Task item — Below are the records; copy each line in which "hclear" occurs.

Saved entries —
# # # # #
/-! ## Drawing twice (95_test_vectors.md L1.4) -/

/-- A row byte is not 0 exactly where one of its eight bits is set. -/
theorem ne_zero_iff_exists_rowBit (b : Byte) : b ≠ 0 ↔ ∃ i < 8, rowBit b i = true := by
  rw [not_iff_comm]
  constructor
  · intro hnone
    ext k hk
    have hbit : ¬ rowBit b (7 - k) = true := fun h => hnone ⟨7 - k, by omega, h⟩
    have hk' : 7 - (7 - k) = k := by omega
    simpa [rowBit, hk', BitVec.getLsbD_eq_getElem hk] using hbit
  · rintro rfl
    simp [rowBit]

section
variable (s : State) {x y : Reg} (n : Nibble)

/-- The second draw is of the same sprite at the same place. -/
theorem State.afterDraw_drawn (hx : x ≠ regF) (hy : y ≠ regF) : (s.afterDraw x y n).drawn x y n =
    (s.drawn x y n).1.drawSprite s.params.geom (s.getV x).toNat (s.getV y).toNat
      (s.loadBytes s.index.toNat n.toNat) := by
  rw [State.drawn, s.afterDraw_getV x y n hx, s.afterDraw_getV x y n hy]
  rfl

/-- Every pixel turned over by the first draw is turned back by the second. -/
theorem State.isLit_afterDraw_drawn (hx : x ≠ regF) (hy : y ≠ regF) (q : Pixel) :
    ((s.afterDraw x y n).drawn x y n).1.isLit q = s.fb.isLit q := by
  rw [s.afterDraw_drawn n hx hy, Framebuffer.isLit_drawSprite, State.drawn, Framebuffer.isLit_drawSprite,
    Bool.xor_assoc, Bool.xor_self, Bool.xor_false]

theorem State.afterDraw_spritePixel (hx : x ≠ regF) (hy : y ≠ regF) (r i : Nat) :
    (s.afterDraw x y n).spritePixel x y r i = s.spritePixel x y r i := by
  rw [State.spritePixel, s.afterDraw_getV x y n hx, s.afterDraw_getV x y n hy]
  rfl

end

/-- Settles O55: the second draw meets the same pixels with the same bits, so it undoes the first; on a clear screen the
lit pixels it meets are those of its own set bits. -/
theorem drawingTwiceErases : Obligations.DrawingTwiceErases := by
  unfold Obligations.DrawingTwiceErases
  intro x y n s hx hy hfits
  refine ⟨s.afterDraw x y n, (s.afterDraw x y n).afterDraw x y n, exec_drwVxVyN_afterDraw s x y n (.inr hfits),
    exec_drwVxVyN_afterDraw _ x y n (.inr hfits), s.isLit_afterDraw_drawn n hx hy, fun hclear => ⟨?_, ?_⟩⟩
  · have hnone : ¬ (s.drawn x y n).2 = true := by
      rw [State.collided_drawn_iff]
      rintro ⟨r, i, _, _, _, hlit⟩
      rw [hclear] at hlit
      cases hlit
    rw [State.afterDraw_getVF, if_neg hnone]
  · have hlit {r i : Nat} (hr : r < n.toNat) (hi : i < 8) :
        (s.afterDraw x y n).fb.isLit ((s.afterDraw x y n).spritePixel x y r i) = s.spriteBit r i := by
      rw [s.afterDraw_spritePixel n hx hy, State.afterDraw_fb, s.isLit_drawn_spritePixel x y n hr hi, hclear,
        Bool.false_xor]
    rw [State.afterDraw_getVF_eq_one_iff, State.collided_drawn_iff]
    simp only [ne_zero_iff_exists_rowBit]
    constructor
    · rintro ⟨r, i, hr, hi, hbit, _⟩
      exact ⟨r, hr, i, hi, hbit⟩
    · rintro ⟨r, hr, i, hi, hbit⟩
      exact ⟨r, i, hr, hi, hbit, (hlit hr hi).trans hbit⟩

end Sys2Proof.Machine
# # # # #
Exercise result —
    exec_drwVxVyN_afterDraw _ x y n (.inr hfits), s.isLit_afterDraw_drawn n hx hy, fun hclear => ⟨?_, ?_⟩⟩
      rw [hclear] at hlit
      rw [s.afterDraw_spritePixel n hx hy, State.afterDraw_fb, s.isLit_drawn_spritePixel x y n hr hi, hclear,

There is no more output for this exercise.